━━━ Records to process

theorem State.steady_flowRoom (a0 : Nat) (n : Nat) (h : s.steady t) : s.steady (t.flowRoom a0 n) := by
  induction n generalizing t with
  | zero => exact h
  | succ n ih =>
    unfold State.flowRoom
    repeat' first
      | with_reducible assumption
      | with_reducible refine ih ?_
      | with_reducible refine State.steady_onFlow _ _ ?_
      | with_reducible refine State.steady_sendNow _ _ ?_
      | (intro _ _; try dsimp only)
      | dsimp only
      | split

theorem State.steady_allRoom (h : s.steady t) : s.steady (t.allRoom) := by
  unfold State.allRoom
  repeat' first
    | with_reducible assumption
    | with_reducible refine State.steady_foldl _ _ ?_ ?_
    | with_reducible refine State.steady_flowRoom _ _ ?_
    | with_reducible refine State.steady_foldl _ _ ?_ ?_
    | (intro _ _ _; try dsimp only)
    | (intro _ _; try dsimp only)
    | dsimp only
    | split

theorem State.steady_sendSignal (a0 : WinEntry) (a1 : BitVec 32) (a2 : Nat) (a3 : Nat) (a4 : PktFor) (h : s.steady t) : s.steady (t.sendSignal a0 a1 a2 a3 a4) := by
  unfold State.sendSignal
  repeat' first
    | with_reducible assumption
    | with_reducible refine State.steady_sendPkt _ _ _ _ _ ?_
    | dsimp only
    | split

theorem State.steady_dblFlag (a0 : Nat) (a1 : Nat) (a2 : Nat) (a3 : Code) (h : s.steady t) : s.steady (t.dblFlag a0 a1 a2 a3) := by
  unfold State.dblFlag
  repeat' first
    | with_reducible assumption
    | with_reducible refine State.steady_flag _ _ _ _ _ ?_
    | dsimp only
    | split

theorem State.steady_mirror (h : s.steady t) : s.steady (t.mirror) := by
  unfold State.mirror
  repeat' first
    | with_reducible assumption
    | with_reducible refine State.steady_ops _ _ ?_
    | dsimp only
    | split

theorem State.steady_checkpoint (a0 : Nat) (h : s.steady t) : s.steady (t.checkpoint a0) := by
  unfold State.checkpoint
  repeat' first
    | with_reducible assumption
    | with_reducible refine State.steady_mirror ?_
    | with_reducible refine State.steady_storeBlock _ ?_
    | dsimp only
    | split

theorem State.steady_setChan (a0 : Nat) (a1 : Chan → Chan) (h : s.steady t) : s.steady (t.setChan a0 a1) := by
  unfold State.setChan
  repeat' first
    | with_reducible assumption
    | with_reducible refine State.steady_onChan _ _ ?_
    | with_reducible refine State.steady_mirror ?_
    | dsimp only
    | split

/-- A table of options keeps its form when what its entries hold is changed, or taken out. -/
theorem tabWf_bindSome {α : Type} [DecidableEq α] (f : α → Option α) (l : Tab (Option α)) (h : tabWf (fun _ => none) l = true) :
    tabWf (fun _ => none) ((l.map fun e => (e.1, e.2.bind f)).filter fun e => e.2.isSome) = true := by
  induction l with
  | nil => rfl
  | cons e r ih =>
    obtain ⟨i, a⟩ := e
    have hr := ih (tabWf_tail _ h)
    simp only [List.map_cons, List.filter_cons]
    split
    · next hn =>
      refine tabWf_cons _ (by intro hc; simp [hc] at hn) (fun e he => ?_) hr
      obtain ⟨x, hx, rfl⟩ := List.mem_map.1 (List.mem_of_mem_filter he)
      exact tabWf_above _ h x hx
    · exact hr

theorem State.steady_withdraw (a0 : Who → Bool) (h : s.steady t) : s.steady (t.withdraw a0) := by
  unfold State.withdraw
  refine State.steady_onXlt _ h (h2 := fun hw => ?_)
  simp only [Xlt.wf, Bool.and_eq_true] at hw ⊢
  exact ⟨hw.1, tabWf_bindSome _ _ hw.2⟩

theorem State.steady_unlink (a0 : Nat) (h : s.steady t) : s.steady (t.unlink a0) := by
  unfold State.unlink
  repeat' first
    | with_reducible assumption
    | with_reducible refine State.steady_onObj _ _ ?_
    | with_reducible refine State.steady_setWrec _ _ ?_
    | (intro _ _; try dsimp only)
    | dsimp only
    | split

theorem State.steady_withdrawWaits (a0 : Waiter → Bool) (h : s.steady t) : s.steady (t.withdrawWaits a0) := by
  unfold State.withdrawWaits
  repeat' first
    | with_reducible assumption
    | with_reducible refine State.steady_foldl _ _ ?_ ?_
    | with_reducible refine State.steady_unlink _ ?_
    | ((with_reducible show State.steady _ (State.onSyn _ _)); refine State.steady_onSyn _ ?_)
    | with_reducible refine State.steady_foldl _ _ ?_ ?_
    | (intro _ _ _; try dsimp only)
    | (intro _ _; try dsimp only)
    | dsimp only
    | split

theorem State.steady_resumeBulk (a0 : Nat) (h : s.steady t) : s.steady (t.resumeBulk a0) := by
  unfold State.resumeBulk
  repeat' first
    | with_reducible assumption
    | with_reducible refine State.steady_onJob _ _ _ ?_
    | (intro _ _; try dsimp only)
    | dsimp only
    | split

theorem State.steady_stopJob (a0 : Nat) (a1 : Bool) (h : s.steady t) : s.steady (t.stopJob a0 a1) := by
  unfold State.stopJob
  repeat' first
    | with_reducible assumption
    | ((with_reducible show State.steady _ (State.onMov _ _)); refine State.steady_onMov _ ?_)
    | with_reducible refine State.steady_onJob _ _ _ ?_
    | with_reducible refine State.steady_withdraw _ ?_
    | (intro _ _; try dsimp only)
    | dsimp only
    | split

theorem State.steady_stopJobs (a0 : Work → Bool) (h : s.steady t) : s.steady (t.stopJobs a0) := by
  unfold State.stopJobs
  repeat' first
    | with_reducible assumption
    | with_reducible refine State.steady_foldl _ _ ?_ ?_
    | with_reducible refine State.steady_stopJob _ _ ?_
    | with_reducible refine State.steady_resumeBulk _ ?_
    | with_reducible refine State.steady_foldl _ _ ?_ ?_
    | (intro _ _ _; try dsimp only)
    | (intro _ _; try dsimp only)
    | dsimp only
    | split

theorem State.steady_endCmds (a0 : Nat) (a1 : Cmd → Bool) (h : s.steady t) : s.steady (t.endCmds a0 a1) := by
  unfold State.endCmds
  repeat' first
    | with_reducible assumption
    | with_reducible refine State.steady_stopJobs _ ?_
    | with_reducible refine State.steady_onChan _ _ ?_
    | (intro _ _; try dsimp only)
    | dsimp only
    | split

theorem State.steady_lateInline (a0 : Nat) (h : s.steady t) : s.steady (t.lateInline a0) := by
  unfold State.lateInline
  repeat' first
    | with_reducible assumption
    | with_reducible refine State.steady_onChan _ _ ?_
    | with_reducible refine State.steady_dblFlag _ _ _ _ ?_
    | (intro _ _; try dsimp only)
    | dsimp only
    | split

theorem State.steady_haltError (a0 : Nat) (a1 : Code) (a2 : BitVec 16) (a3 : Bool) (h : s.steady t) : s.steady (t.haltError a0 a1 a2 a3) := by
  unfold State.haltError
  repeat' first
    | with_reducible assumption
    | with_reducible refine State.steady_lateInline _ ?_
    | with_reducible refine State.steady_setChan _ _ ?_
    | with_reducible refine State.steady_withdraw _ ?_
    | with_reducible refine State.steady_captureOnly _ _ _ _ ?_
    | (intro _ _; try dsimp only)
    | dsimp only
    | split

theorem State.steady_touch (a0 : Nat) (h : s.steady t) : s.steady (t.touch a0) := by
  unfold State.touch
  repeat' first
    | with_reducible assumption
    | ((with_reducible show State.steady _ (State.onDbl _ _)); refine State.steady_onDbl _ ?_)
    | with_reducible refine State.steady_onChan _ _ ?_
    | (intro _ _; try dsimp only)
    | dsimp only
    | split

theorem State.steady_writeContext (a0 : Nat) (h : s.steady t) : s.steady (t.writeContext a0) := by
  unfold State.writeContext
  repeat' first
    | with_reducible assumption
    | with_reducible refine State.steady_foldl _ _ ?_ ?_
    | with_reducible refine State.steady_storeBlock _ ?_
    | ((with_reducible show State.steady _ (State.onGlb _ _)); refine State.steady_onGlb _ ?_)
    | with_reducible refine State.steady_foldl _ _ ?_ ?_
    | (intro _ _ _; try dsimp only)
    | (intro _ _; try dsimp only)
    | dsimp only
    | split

━━━━━━
━━━ Records to process

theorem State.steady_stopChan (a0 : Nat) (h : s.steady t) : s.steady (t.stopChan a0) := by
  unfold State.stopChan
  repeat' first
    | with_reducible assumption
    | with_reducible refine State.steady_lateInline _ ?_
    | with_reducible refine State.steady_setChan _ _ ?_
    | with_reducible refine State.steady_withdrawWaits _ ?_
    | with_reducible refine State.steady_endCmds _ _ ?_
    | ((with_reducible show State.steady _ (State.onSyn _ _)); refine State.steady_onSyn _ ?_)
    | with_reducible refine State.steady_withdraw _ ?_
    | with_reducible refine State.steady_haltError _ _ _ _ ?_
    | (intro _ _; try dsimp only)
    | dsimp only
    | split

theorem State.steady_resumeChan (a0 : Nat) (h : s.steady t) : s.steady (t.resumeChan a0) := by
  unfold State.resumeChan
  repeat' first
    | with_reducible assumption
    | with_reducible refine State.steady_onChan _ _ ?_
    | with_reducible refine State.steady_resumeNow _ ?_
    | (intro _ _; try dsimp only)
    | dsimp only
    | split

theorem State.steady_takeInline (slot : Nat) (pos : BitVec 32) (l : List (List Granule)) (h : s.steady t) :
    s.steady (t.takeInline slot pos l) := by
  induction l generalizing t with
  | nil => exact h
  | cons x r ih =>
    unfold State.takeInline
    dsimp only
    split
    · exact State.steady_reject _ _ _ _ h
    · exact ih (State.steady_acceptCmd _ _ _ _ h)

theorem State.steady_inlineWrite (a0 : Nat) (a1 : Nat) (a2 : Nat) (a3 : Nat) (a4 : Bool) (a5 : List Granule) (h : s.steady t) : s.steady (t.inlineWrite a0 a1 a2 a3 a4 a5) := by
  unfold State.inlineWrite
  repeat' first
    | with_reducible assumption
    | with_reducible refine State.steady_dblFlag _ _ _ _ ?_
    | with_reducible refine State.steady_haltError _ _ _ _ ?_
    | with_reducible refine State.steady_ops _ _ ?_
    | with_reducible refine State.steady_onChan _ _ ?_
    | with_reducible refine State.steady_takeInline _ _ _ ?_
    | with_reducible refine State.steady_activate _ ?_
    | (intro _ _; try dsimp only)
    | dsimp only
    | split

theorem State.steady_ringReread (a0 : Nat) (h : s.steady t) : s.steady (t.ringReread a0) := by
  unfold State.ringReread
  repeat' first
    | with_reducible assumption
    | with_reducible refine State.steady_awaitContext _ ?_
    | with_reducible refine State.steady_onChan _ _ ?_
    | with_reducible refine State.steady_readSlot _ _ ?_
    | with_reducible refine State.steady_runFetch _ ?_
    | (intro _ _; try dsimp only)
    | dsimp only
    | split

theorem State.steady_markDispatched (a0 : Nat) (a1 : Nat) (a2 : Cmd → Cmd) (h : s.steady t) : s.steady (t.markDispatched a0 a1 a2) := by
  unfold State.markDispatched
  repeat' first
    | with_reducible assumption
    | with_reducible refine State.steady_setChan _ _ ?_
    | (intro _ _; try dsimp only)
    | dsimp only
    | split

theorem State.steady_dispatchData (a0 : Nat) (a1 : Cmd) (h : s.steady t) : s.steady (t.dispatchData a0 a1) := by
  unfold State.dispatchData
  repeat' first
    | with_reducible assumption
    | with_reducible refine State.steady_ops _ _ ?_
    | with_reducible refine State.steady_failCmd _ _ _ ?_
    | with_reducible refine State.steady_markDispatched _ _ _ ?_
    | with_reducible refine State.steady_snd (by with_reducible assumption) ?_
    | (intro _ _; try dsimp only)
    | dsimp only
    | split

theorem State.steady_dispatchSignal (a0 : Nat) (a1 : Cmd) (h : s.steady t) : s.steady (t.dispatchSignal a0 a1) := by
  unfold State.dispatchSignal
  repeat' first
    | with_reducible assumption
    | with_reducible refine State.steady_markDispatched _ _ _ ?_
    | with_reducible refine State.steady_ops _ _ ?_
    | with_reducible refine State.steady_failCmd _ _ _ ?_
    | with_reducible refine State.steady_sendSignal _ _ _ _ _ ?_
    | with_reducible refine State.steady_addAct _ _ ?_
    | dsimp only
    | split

━━━━━━

Go through the records above and copy every line with the word "allRoom".

theorem State.steady_allRoom (h : s.steady t) : s.steady (t.allRoom) := by
  unfold State.allRoom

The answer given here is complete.